1988–89 Southern Africa Tour season
- Duration: 7 November 1988 – 25 February 1989
- Number of official events: 12
- Most wins: Tony Johnstone (3)
- Order of Merit: Tony Johnstone

= 1988–89 Southern Africa Tour =

Golf tour season

The 1988–89 Southern Africa Tour was the 18th season of the Southern Africa Tour, the main professional golf tour in South Africa since it was formed in 1971.

==Season outline==
With three wins and three runner-up finishes in the opening seven tournaments, the first half of the season belonged to Tony Johnstone. At the first event, the Minolta Copiers Match Play, he defeated Wayne Westner by two in the stroke play final. Johnstone also won the following week at the Bloemfontein Classic. He then finished runner-up at the next two events, the Safmarine South African Masters and the Goodyear Classic. The fifth event, the Dewar's White Label Trophy, developed into a "two-man battle" between Johnstone and Bland; a birdie at the 72nd hole secured a one stroke victory for Bland. Despite his third runner-up finish in succession, Johnstone had established a big lead on the money list. Chris Williams won the sixth tournament, ICL International. However, the next week Johnstone won his third title of the season, defeating Williams in a playoff at the Lexington PGA Championship.

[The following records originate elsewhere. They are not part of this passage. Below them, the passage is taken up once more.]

-- ==== Sys2Proof/Laws/State.lean ====
section
/-! SUPPORT. One lemma per field per update of `State`. -/

namespace Sys2Proof.Machine

@[simp] theorem State.setPstate_pstate (s : State) (p : PState) : (s.setPstate p).pstate = p := rfl
@[simp] theorem State.setPstate_declLen (s : State) (p : PState) : (s.setPstate p).declLen = s.declLen := rfl
@[simp] theorem State.setPstate_msgId (s : State) (p : PState) : (s.setPstate p).msgId = s.msgId := rfl
@[simp] theorem State.setPstate_payloadCount (s : State) (p : PState) : (s.setPstate p).payloadCount = s.payloadCount := rfl
@[simp] theorem State.setPstate_payload (s : State) (p : PState) : (s.setPstate p).payload = s.payload := rfl
@[simp] theorem State.setPstate_valid (s : State) (p : PState) : (s.setPstate p).valid = s.valid := rfl
@[simp] theorem State.setPstate_timeUs (s : State) (p : PState) : (s.setPstate p).timeUs = s.timeUs := rfl
@[simp] theorem State.setPstate_flowCompX (s : State) (p : PState) : (s.setPstate p).flowCompX = s.flowCompX := rfl
@[simp] theorem State.setPstate_flowCompY (s : State) (p : PState) : (s.setPstate p).flowCompY = s.flowCompY := rfl
@[simp] theorem State.setPstate_groundDistance (s : State) (p : PState) : (s.setPstate p).groundDistance = s.groundDistance := rfl
@[simp] theorem State.setPstate_rawFlowX (s : State) (p : PState) : (s.setPstate p).rawFlowX = s.rawFlowX := rfl
@[simp] theorem State.setPstate_rawFlowY (s : State) (p : PState) : (s.setPstate p).rawFlowY = s.rawFlowY := rfl
@[simp] theorem State.setPstate_quality (s : State) (p : PState) : (s.setPstate p).quality = s.quality := rfl
@[simp] theorem State.setPstate_prevValid (s : State) (p : PState) : (s.setPstate p).prevValid = s.prevValid := rfl
@[simp] theorem State.setPstate_prevTimeUs (s : State) (p : PState) : (s.setPstate p).prevTimeUs = s.prevTimeUs := rfl
@[simp] theorem State.setPstate_accX (s : State) (p : PState) : (s.setPstate p).accX = s.accX := rfl
@[simp] theorem State.setPstate_accY (s : State) (p : PState) : (s.setPstate p).accY = s.accY := rfl
@[simp] theorem State.setPstate_sampleCount (s : State) (p : PState) : (s.setPstate p).sampleCount = s.sampleCount := rfl
@[simp] theorem State.setPstate_derr (s : State) (p : PState) : (s.setPstate p).derr = s.derr := rfl
@[simp] theorem State.setPstate_terr (s : State) (p : PState) : (s.setPstate p).terr = s.terr := rfl
@[simp] theorem State.setPstate_gapUs (s : State) (p : PState) : (s.setPstate p).gapUs = s.gapUs := rfl
@[simp] theorem State.setPstate_inputs (s : State) (p : PState) : (s.setPstate p).inputs = s.inputs := rfl
@[simp] theorem State.setPstate_rsp (s : State) (p : PState) : (s.setPstate p).rsp = s.rsp := rfl
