-- ==== Sys2Proof/Laws/Float.lean ====
section
/-! SUPPORT. The one rounding operation of Machine/Float.lean: `round64` gives the binary64 pattern that is nearest to
the exact rational, ties to even, and an infinity from the overflow bound on (42_driver_integrator.md R179). -/

namespace Sys2Proof.Machine

/-! ### Patterns -/

theorem signed64_toNat (neg : Bool) {mag : Nat} (h : mag < 2 ^ 63) :
    (signed64 neg mag).toNat = (if neg then 2 ^ 63 else 0) + mag := by
  unfold signed64
  have hm : (BitVec.ofNat 63 mag).toNat = mag := by rw [BitVec.toNat_ofNat]; exact Nat.mod_eq_of_lt h
  rw [BitVec.toNat_append, hm, ← Nat.shiftLeft_add_eq_or_of_lt h]
  cases neg <;> simp [Nat.shiftLeft_eq]

theorem unpack64_signed64 (neg : Bool) {mag : Nat} (h : mag < 2 ^ 63) :
    unpack64 (signed64 neg mag) =
      if mag / 2 ^ 52 = 2047 then (if mag % 2 ^ 52 = 0 then .inf neg else .nan)
      else if mag / 2 ^ 52 = 0 then .fin neg (mag % 2 ^ 52) (-1074)
      else .fin neg (2 ^ 52 + mag % 2 ^ 52) ((mag / 2 ^ 52 : Nat) - 1075) := by
  have hn := signed64_toNat neg h
  have hs : (signed64 neg mag).getLsbD 63 = neg := by
    rw [BitVec.getLsbD, Nat.testBit, hn, Nat.shiftRight_eq_div_pow]
    have : ((if neg then 2 ^ 63 else 0) + mag) / 2 ^ 63 = if neg then 1 else 0 := by
      cases neg <;> simp <;> omega
    rw [this]; cases neg <;> rfl
  have he : ((signed64 neg mag).extractLsb' 52 11).toNat = mag / 2 ^ 52 := by
    rw [BitVec.extractLsb'_toNat, hn, Nat.shiftRight_eq_div_pow]
    cases neg <;> simp only [Bool.false_eq_true, if_true, if_false] <;> omega
  have hf : ((signed64 neg mag).extractLsb' 0 52).toNat = mag % 2 ^ 52 := by
    rw [BitVec.extractLsb'_toNat, hn, Nat.shiftRight_eq_div_pow]
    cases neg <;> simp only [Bool.false_eq_true, if_true, if_false] <;> omega
  simp only [unpack64, hs, he, hf]

@[simp] theorem unpack64_inf64 (neg : Bool) : unpack64 (inf64 neg) = .inf neg := by cases neg <;> decide

@[simp] theorem unpack64_canonicalNaN : unpack64 canonicalNaN = .nan := by decide

/-- The sign of an infinity or of a finite number is bit 63 of its pattern. -/
theorem sign_unpack64 {a : BitVec 64} {neg : Bool}
    (h : unpack64 a = .inf neg ∨ ∃ m e, unpack64 a = .fin neg m e) : a.getLsbD 63 = neg := by
  simp only [unpack64] at h
  repeat' split at h
  all_goals simp at h
  all_goals exact h

/-- Every finite pattern is a multiple k · 2^E with |k| < 2^53 and E ≥ -1074. -/
theorem toRat_unpack64 {c : BitVec 64} {y : ℚ} (h : (unpack64 c).toRat = some y) :
    ∃ (k E : ℤ), y = k * (2 : ℚ) ^ E ∧ |k| < 2 ^ 53 ∧ -1074 ≤ E := by
  have hf := (c.extractLsb' 0 52).isLt
  simp only [unpack64] at h
  split at h
  · split at h <;> simp [FloatVal.toRat] at h
  · split at h
    · simp only [FloatVal.toRat, Option.some.injEq] at h
      refine ⟨(if c.getLsbD 63 then -1 else 1) * ((c.extractLsb' 0 52).toNat : ℤ), -1074, ?_, ?_, le_refl _⟩
      · rw [← h]; split <;> simp only [Int.cast_mul, Int.cast_neg, Int.cast_one, Int.cast_natCast]
      · rw [abs_mul, abs_of_nonneg (Int.natCast_nonneg _)]
        split <;> simp only [abs_neg, abs_one, one_mul] <;> exact_mod_cast by omega
    · simp only [FloatVal.toRat, Option.some.injEq] at h
      refine ⟨(if c.getLsbD 63 then -1 else 1) * ((2 ^ 52 + (c.extractLsb' 0 52).toNat : Nat) : ℤ),
        ((c.extractLsb' 52 11).toNat : ℤ) - 1075, ?_, ?_, ?_⟩
      · rw [← h]; split <;> push_cast <;> rfl
      · split
        · rw [neg_one_mul, abs_neg, abs_of_nonneg (by positivity)]; push_cast; omega
        · rw [one_mul, abs_of_nonneg (by positivity)]; push_cast; omega
      · omega
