-- ==== Sys2Proof/Tests/Slice0.lean ====
section
/-! SUPPORT. Tests. Every expected value is the spec's: 30_encoding.md R94 and the vectors of 95_test_vectors.md, named
in each docstring. The second half holds, for every statement with hypotheses, states and operands that meet them. -/

namespace Sys2Proof.Tests

open Sys2Proof.Machine

/-! ### Decoding: words written out from R85-R87 -/

/-- V-ENC-1: OP 0x1, DATA 0xFE. -/
theorem test_decode_byte : decode 0b00010000000000000000000011111110#32 = .ok (.byte 0xFE) := by decide

/-- V-ENC-2: OP 0x2. -/
theorem test_decode_rxerr : decode 0b00100000000000000000000000000000#32 = .ok .rxerr := by decide

/-- V-ENC-4: OP 0x3, ADDR 0x11. -/
theorem test_decode_read : decode 0b00110000000000000000000000010001#32 = .ok (.read 0x11) := by decide

/-- V-DEC-4: OP 0x4, TAG 0, HI 24, LO 20. -/
theorem test_decode_i16x2 : decode 0b01000000000000000001100000010100#32 = .ok (.decodeI16x2 20 24) := by decide

/-- V-DEC-2: OP 0x4, TAG 1, HI 16, LO 8. -/
theorem test_decode_f32x2 : decode 0b01000000000000010001000000001000#32 = .ok (.decodeF32x2 8 16) := by decide

/-- V-DEC-3: OP 0x4, TAG 2, HI 20, LO 16. -/
theorem test_decode_f32x1 : decode 0b01000000000000100001010000010000#32 = .ok (.decodeF32x1 16 20) := by decide

/-- V-DEC-5: OP 0x4, TAG 3, HI 26, LO 25. -/
theorem test_decode_u8x1 : decode 0b01000000000000110001101000011001#32 = .ok (.decodeU8x1 25 26) := by decide

/-- V-ENC-9: OP 0x4, TAG 4, HI 255, LO 0. -/
theorem test_decode_u64x1 : decode 0b01000000000001001111111100000000#32 = .ok (.decodeU64x1 0 255) := by decide

/-- V-ENC-10: OP 0xF. -/
theorem test_decode_reset : decode 0b11110000000000000000000000000000#32 = .ok .reset := by decide

/-- Each check of R88 refuses an ill-formed word by name: (a) V-ENC-12, 13, 14; (b) V-ENC-3, 5, 8, 11, 15, 17; (c)
V-ENC-7 and the last reserved tag. -/
theorem test_decode_rejects :
    decode 0x00000000#32 = .error .reservedOp ∧ decode 0x50000000#32 = .error .reservedOp ∧
    decode 0xE0000000#32 = .error .reservedOp ∧
    decode 0x20000001#32 = .error .reservedBits ∧ decode 0x30000111#32 = .error .reservedBits ∧
    decode 0x40081008#32 = .error .reservedBits ∧ decode 0xF0000001#32 = .error .reservedBits ∧
    decode 0x10000100#32 = .error .reservedBits ∧ decode 0x3000FF00#32 = .error .reservedBits ∧
    decode 0x40051008#32 = .error .reservedTag ∧ decode 0x40070000#32 = .error .reservedTag := by decide

/-- Where two checks reject one word the earlier one names it (R89): bit 19 set and TAG 5. -/
theorem test_decode_precedence : decode 0x400D1008#32 = .error .reservedBits := by decide

/-- The table's numbering is the word's; a width above 32 bits with a high bit set is no command word. -/
theorem test_decodeTableWord :
    decodeTableWord 32 0x40011008 = some (.decodeF32x2 8 16) ∧ decodeTableWord 32 0x50000000 = none ∧
    decodeTableWord 40 0x1100000FE = none := by decide

/-! ### WellFormed: one ill-formed term for each check -/

/-- R88 (a): OP 0x0 and OP 0x5. -/
theorem test_wf_refuses_op : opAssigned 0x00000000#32 = false ∧ legalWord 0x50000000#32 = false := by decide

/-- R88 (b), one word for each OP. -/
theorem test_wf_refuses_bits :
    reservedBitsClear 0x10000100#32 = false ∧ reservedBitsClear 0x20000001#32 = false ∧
    reservedBitsClear 0x30000111#32 = false ∧ reservedBitsClear 0x40081008#32 = false ∧
    legalWord 0xF0000001#32 = false := by decide

/-- R88 (c). -/
theorem test_wf_refuses_tag : tagAssigned 0x40051008#32 = false ∧ legalWord 0x40051008#32 = false := by decide

/-- R93: `BYTES` with no byte and `FRAME` with 256 payload bytes. -/
theorem test_wf_refuses_pseudo :
    (Pseudo.bytes []).wf = false ∧ (Pseudo.frame 0 1 100 100 (List.replicate 256 0) 0 0).wf = false := by decide +kernel

/-! ### One step -/

/-- A projection of the next state, none where there is none. -/
def after {α : Type} (o : Host.Outcome State Fault Refusal) (f : State → α) : Option α :=
  match o with
  | .next t => some (f t)
  | .fault _ => none
  | .refused _ => none

/-- Cells from index 0 on, zeros left out. -/
def cellsFrom : Nat → List Byte → Memory
  | _, [] => []
  | a, b :: bs => if b = 0 then cellsFrom (a + 1) bs else (a, b) :: cellsFrom (a + 1) bs

/-- PAY1 of 95_test_vectors.md. -/
def pay1 : Memory :=
  cellsFrom 0 ([0x00, 0x10, 0xA5, 0xD4, 0xE8, 0x00, 0x00, 0x00, 0x00, 0x00, 0xC0, 0x3F, 0x00, 0x00, 0x00, 0xC0] ++
    [0x00, 0x00, 0xA0, 0x3F, 0x0A, 0x00, 0xFB, 0xFF, 0x00, 0xC8])

/-- The parser in state p, with a declared length, a message identifier, a payload count and a payload. -/
def parserAt (p : PState) (len msg count : Byte) (m : Memory) : State :=
  { State.reset with pstate := p, declLen := len, msgId := msg, payloadCount := count, payload := m }

/-- A target frame of 26 payload bytes waiting for its CKB byte. -/
def awaitingCkb : State := parserAt .gotCkb 26 100 26 pay1

/-- V-BYTE-11: IN_PAYLOAD, DECL_LEN 26, PAYLOAD_COUNT 25, byte 0xC8. -/
theorem test_byte_last_payload_byte :
    after (exec (.byte 0xC8) (parserAt .inPayload 26 100 25 []))
      (fun t => (t.pstate, t.payloadCount, t.payload, t.rsp)) =
    some (.gotCka, 26, [(25, 0xC8)], some ⟨.ok, 0, false⟩) := by decide

/-- V-BYTE-14 and V-L1-3: the CKB byte of F1 from the reset driver state. -/
theorem test_byte_accept :
    after (exec (.byte 0x00) awaitingCkb) State.statusWord = some 0x30 ∧
    after (exec (.byte 0x00) awaitingCkb) State.rsp = some (some ⟨.ok, 0, true⟩) ∧
    after (exec (.byte 0x00) awaitingCkb) State.reading =
      some (true, 0x000000E8D4A51000, 0x3FC00000, 0xC0000000, 0x3FA00000, 0x000A, 0xFFFB, 0xC8) := by decide

/-- R210: TERR set in the middle of a frame, the parser frozen. -/
theorem test_rxerr :
    after (exec .rxerr (parserAt .inPayload 26 100 4 [])) (fun t => (t.statusWord, t.payloadCount, t.rsp)) =
      some (0x86, 4, some ⟨.transportErr, 0, false⟩) := by decide

/-- V-READ-3, V-READ-4, V-READ-5, from the reset state. -/
theorem test_read_reset :
    after (exec (.read 0x08) State.reset) State.rsp = some (some ⟨.ok, 0x0000000186A064FE, false⟩) ∧
    after (exec (.read 0x10) State.reset) State.rsp = some (some ⟨.accessErr, 0, false⟩) ∧
    after (exec (.read 0x15) State.reset) State.rsp = some (some ⟨.addrErr, 0, false⟩) := by decide

/-- V-L1-3: RAW_FLOW of 10 and -5, not sign-extended. -/
theorem test_read_raw_flow :
    after (exec (.read 0x13) { State.reset with valid := true, rawFlowX := 0x000A, rawFlowY := 0xFFFB }) State.rsp =
      some (some ⟨.ok, 0x00000000FFFB000A, false⟩) := by decide

/-- V-DEC-10 (odd offset) and V-DEC-11 (hi < lo). -/
theorem test_decodeI16x2 :
    after (exec (.decodeI16x2 21 25) awaitingCkb) State.rsp = some (some ⟨.ok, 0x0000000000FFFB00, false⟩) ∧
    after (exec (.decodeI16x2 24 20) awaitingCkb) State.rsp = some (some ⟨.decodeErr, 0, false⟩) := by decide

/-- V-DEC-2 and V-DEC-14 (lo = hi). -/
theorem test_decodeF32x2 :
    after (exec (.decodeF32x2 8 16) awaitingCkb) State.rsp = some (some ⟨.ok, 0xC00000003FC00000, false⟩) ∧
    after (exec (.decodeF32x2 8 8) awaitingCkb) State.rsp = some (some ⟨.decodeErr, 0, false⟩) := by decide

/-- V-DEC-3 and V-DEC-8 (width). -/
theorem test_decodeF32x1 :
    after (exec (.decodeF32x1 16 20) awaitingCkb) State.rsp = some (some ⟨.ok, 0x000000003FA00000, false⟩) ∧
    after (exec (.decodeF32x1 8 16) awaitingCkb) State.rsp = some (some ⟨.decodeErr, 0, false⟩) := by decide

/-- V-DEC-5 (hi = PAYLOAD_COUNT) and V-DEC-7 (beyond it). -/
theorem test_decodeU8x1 :
    after (exec (.decodeU8x1 25 26) awaitingCkb) State.rsp = some (some ⟨.ok, 0xC8, false⟩) ∧
    after (exec (.decodeU8x1 26 27) awaitingCkb) State.rsp = some (some ⟨.decodeErr, 0, false⟩) := by decide
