-- ==== Sys2Proof/Decode.lean ====
section
/-! DEFINITION. The decoder of command words, total (spec/30_encoding.md R85), and the encoder (R81). -/

namespace Sys2Proof

/-- Why a command word is illegal (R83). The hardware records the one result `ILLEGAL_CMD` for all three. -/
inductive IllegalWord where
  /-- `RSV` is not 0. -/
  | reservedBits
  /-- `OP` is no defined operation. -/
  | unknownOp
  /-- `ARG` is not 0 for an operation without an argument. -/
  | unusedArg
  deriving DecidableEq, Repr

/-- A command without an argument: `ARG` must be 0 (R85). -/
def decodeBare (i : Instr) (arg : Byte) : Except IllegalWord Instr :=
  if arg = 0 then .ok i else .error .unusedArg

/-- R85: the decoder of command words. -/
def decode (w : Word) : Except IllegalWord Instr :=
  if rsvField w ≠ 0 then .error .reservedBits
  else
    let arg := argField w
    match (opField w).toNat with
    | 0x00 => decodeBare .nop arg
    | 0x01 => decodeBare .decClr arg
    | 0x02 => .ok (.decChar arg)
    | 0x03 => decodeBare .decEnd arg
    | 0x10 => decodeBare .ctrGen arg
    | 0x20 => decodeBare .digExt arg
    | 0x30 => decodeBare .generate arg
    | 0xFF => decodeBare .reset arg
    | _ => .error .unknownOp

/-- R81: the `OP` byte of a command. -/
def Instr.op : Instr → Byte
  | .nop => 0x00
  | .decClr => 0x01
  | .decChar _ => 0x02
  | .decEnd => 0x03
  | .ctrGen => 0x10
  | .digExt => 0x20
  | .generate => 0x30
  | .reset => 0xFF

/-- R80: the `ARG` byte of a command. -/
def Instr.arg : Instr → Byte
  | .nop => 0
  | .decClr => 0
  | .decChar c => c
  | .decEnd => 0
  | .ctrGen => 0
  | .digExt => 0
  | .generate => 0
  | .reset => 0

/-- R80: the word of a command, `OP : RSV : ARG` with `RSV` = 0. -/
def encode (i : Instr) : Word := i.op ++ 0#16 ++ i.arg

/-- R81's name of a command, as spec/opcode_table.json spells it. -/
def Instr.mnemonic : Instr → String
  | .nop => "NOP"
  | .decClr => "DEC_CLR"
  | .decChar _ => "DEC_CHAR"
  | .decEnd => "DEC_END"
  | .ctrGen => "CTR_GEN"
  | .digExt => "DIG_EXT"
  | .generate => "GENERATE"
  | .reset => "RESET"

/-- The command word that a table word of `nbits` bits stands for. A command is one 32-bit register word, so it
has no byte order, and the bits above `nbits` are 0 (log 17). -/
def tableWord (nbits w : Nat) : Word := BitVec.ofNat 32 (w % 2 ^ nbits)

/-- The command the decoder reads from a table word; none where it refuses, or where a bit above bit 31 is set. -/
def decodeTableWord (nbits w : Nat) : Option Instr :=
  if w % 2 ^ nbits < 2 ^ 32 then (decode (tableWord nbits w)).toOption else none

end Sys2Proof
end

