-- ==== Sys2Proof/Machine/Sequencer.lean ====
section
/-! DEFINITION. The sequencer: `GENERATE` in its two phases, `NOP` and `RESET` (spec/43_sequencer.md). -/

namespace Sys2Proof.Machine

/-- R180: phase 1 issues the hash request: `hreq <- (ALG, KEY[0..KEY_LEN-1], BE8(CTR))`, `BUSY <- 1`. -/
def State.issueRequest (s : State) : State :=
  { s with hreq := some { alg := s.ctrl.alg, key := s.keyBytes, msg := be8 s.ctr }, busy := true }

/-- R180: `GENERATE`, phase 1, with the checks in the order of R213. -/
def execGenerate (s : State) : Host.Outcome State Fault Refusal :=
  let s := s.clearCode.clearCounter
  if s.dec.dstate ≠ .done then .next (s.raiseError .noKey 0)
  else if s.stepSeconds = 0 then .next (s.keyDiscard.raiseError .cfgStepZero 0)
  else if !s.digitsLegal then .next (s.keyDiscard.raiseError .cfgDigits 0)
  else if s.keyLen = 0 then .next (s.keyDiscard.raiseError .cryptoEmptyKey 0)
  else .next s.counterCompute.issueRequest.recordOk

/-- R182: `GENERATE`, phase 2, on the answer `OK(g)`. -/
def hashAnswerOk (g : List Byte) (s : State) : State :=
  if digestLenLegal g.length then
    ((s.loadDigest g).extract g.length s.ctrl.digits.toNat).keyDiscard.endRequest.raiseError .ok 0
  else s.clearDigest.clearCounter.keyDiscard.endRequest.raiseError .digestLenBad 0

/-- R183: `GENERATE`, phase 2, on the answer `FAIL`. -/
def hashAnswerFail (s : State) : State :=
  s.clearDigest.clearCounter.clearCode.keyDiscard.endRequest.raiseError .cryptoHashFail 0

/-- R185: `NOP`. -/
def execNop (s : State) : Host.Outcome State Fault Refusal := .next s

/-- R186: `RESET`. -/
def execReset (s : State) : Host.Outcome State Fault Refusal := .next s.resetBlock

end Sys2Proof.Machine
end

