-- ==== Sys2Proof/Machine/Assembler.lean ====
section
/-! DEFINITION. The assembler's statements and pseudo-instructions as host accesses (spec/30_encoding.md R86, R87). -/

namespace Sys2Proof.Machine.Asm

/-- R86: a command statement writes one word to `CMD`. -/
def cmd (i : Instr) : HostAccess := .write cmdIdx (encode i)

/-- R86: `wr NAME, imm32`, at the index of the name. -/
def wr (idx : RegIdx) (imm : Word) : HostAccess := .write idx imm

/-- R86: `rd NAME`. -/
def rd (idx : RegIdx) : HostAccess := .read idx

/-- R87: `dec.str "s"`. -/
def decStr (text : List Byte) : List HostAccess :=
  cmd .decClr :: (text.map (fun c => cmd (.decChar c)) ++ [cmd .decEnd])

/-- R87: `wr.time imm64`. -/
def wrTime (t : DWord) : List HostAccess := [wr 0x04 (t.extractLsb' 32 32), wr 0x05 (t.extractLsb' 0 32)]

/-- R87: `wait.idle`. -/
def waitIdle : HostAccess := .waitIdle

/-- R87: word `k` of the digest `g`, missing bytes 0. -/
def digestWord (g : List Byte) (k : Nat) : Word :=
  be32 (g.getD (4 * k) 0) (g.getD (4 * k + 1) 0) (g.getD (4 * k + 2) 0) (g.getD (4 * k + 3) 0)

/-- R87: `wr.digest b0 .. bn-1`. DESIGN CHOICE (log 19): for more than 64 bytes, where no `DIGEST16` exists, the index
of a further word wraps to 6 bits. -/
def wrDigest (g : List Byte) : List HostAccess :=
  wr 0x0B (BitVec.ofNat 32 g.length) ::
    (List.range ((g.length + 3) / 4)).map (fun k => wr (BitVec.ofNat 6 (0x30 + k)) (digestWord g k))

end Sys2Proof.Machine.Asm
end

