-- ==== Sys2Proof/Certificates/Slice0/Obligations.lean ====
section
/-! DEFINITION. The statements for the provers. Each docstring names the rules of spec/ it rests on. -/

open Sys2Proof Sys2Proof.Machine

/-! ### Command words -/

/-- R80, R81, R85. Decoding and encoding agree in both directions: a word decodes to a command exactly when it is that
command's word, `DEC_CHAR` at every character included. -/
def Obligations.DecodeIffEncode : Prop :=
  ∀ (w : Word) (i : Instr), decode w = .ok i ↔ w = encode i

/-- R81, R83. A word is the command of the row that admits it, with `c = w[7:0]` for `DEC_CHAR`; no two rows admit one
word; a word is illegal exactly when no row admits it, which is by one of the three grounds of R83. -/
def Obligations.RowDecidesCommand : Prop :=
  ∀ w : Word,
    (∀ r ∈ opcodeRows, r.admits w = true →
      ∃ i, decode w = .ok i ∧ i.mnemonic = r.mnemonic ∧ ∀ c, i = .decChar c → c = w.extractLsb' 0 8) ∧
    (∀ r ∈ opcodeRows, ∀ r' ∈ opcodeRows, r.admits w = true → r'.admits w = true → r = r') ∧
    ((∀ r ∈ opcodeRows, r.admits w = false) ↔ ∃ e, decode w = .error e) ∧
    ((∀ r ∈ opcodeRows, r.admits w = false) ↔
      w.extractLsb' 24 8 ∉ [0x00#8, 0x01#8, 0x02#8, 0x03#8, 0x10#8, 0x20#8, 0x30#8, 0xFF#8] ∨
      w.extractLsb' 8 16 ≠ 0 ∨ (w.extractLsb' 0 8 ≠ 0 ∧ w.extractLsb' 24 8 ≠ 0x02))

/-- R84. There are 263 legal command words. -/
def Obligations.LegalWordCount : Prop :=
  ∃ ws : List Word, ws.length = 263 ∧ ws.Nodup ∧ ∀ w, w ∈ ws ↔ ∃ i, decode w = .ok i

/-- R81, R86. Words written out from the spec decode to what they stand for. -/
def Obligations.SpecWordsDecode : Prop :=
  decode 0x00000000 = .ok .nop ∧ decode 0x01000000 = .ok .decClr ∧ decode 0x0200004A = .ok (.decChar 0x4A) ∧
  decode 0x020000FF = .ok (.decChar 0xFF) ∧ decode 0x03000000 = .ok .decEnd ∧ decode 0x10000000 = .ok .ctrGen ∧
  decode 0x20000000 = .ok .digExt ∧ decode 0x30000000 = .ok .generate ∧ decode 0xFF000000 = .ok .reset ∧
  (decode 0x00000001).toOption = none ∧ (decode 0x01000100).toOption = none ∧ (decode 0x0200FF41).toOption = none ∧
  (decode 0x04000000).toOption = none ∧ (decode 0xFE000000).toOption = none ∧ (decode 0xFF000001).toOption = none

/-! ### Steps, reads and writes -/

/-- R187. The step on a host write of `w` to `CMD`: while `BUSY` = 0 the decoded command's meaning, or the illegal word's
one effect; while `BUSY` = 1 the write is ignored. -/
def Obligations.StepPerformsDecodedCommand : Prop :=
  ∀ (s s0 : State) (w : Word), HostMoves s (.write 0x00 w) s0 →
    (s.busy = true → step s = .next s0) ∧
    (s.busy = false →
      (∀ i, decode w = .ok i → step s = exec i s0) ∧
      (∀ e, decode w = .error e → step s = .next { s0 with err := .illegalCmd, errChar := 0 }))

/-- R83. A word that no row matches, which is by one of the three grounds, changes no state except that it records
`ILLEGAL_CMD` (0x30) with no character. -/
def Obligations.IllegalWordOnlyRecords : Prop :=
  ∀ w : Word,
    ((∀ r ∈ opcodeRows, r.admits w = false) ↔
      w.extractLsb' 24 8 ∉ [0x00#8, 0x01#8, 0x02#8, 0x03#8, 0x10#8, 0x20#8, 0x30#8, 0xFF#8] ∨
      w.extractLsb' 8 16 ≠ 0 ∨ (w.extractLsb' 0 8 ≠ 0 ∧ w.extractLsb' 24 8 ≠ 0x02)) ∧
    ∀ s s0 : State, (∀ r ∈ opcodeRows, r.admits w = false) → s.busy = false → HostMoves s (.write 0x00 w) s0 →
      ∃ t, step s = .next t ∧ t = { s0 with err := .illegalCmd, errChar := 0 } ∧
        (t.memRead 0x01).extractLsb' 8 8 = 0x30 ∧ (t.memRead 0x01).extractLsb' 16 8 = 0

/-- R71. While `BUSY` = 1 every host write, to any index, changes no state and records no result, and host reads are
served. -/
def Obligations.BusyDropsEveryWrite : Prop :=
  ∀ (s s0 : State) (idx : RegIdx), s.busy = true →
    (∀ w, HostMoves s (.write idx w) s0 → step s = .next s0) ∧
    (HostMoves s (.read idx) s0 → step s = .next { s0 with hostRead := some (s.memRead idx) })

Americans dominated the remainder of the season. In late January, Stuart Smith won the Palabora Classic. The following week at the Protea Assurance South African Open, Tom Lehman led by four strokes entering the final round. However, fellow American Fred Wadsworth outplayed Lehman with a 68 on Sunday to win by one. The final event of the season, the Trustbank Tournament of Champions, was won by another American, Jay Townsend.

Zimbabwe's Tony Johnstone dominated the Order of Merit. During the twelve tournament season, he won three times, including the Lexington PGA Championship, had four runner-up finishes.

==Schedule==
The following table lists official events during the 1988–89 season.

| Date | Tournament | Location | Purse (R) | Winner | OWGR points | Notes |
|---|---|---|---|---|---|---|
| 13 Nov | Minolta Copiers Match Play | Transvaal | 250,000 | ZIM Tony Johnstone (9) | 8 |  |
| 19 Nov | Bloemfontein Classic | Orange Free State | 250,000 | ZIM Tony Johnstone (10) | 8 |  |
| 26 Nov | Safmarine South African Masters | Cape | 250,000 | ZAF John Bland (12) | 8 |  |
| 18 Dec | Goodyear Classic | Cape | 250,000 | South West Africa Trevor Dodds (1) | 8 |  |
| 7 Jan | Dewar's White Label Trophy | Natal | 250,000 | ZAF John Bland (13) | 8 | New tournament |
| 14 Jan | ICL International | Transvaal | 250,000 | ZAF Chris Williams (2) | 8 |  |
| 21 Jan | Lexington PGA Championship | Transvaal | 250,000 | ZIM Tony Johnstone (11) | 8 |  |
| 28 Jan | Palabora Classic | Transvaal | 250,000 | USA Stuart Smith (1) | 8 |  |
| 4 Feb | Protea Assurance South African Open | Transvaal | 300,000 | USA Fred Wadsworth (1) | 16 |  |
| 10 Feb | AECI Charity Classic | Transvaal | 250,000 | ZAF Jeff Hawkes (2) | 6 |  |
| 19 Feb | Hollard Royal Swazi Sun Classic | Swaziland | 250,000 | ZAF Jeff Hawkes (3) | 6 |  |
| 25 Feb | Trustbank Tournament of Champions | Transvaal | 250,000 | USA Jay Townsend (1) | 8 | Tour Championship |

===Unofficial events===
The following events were sanctioned by the Southern Africa Tour, but did not carry official money, nor were wins official.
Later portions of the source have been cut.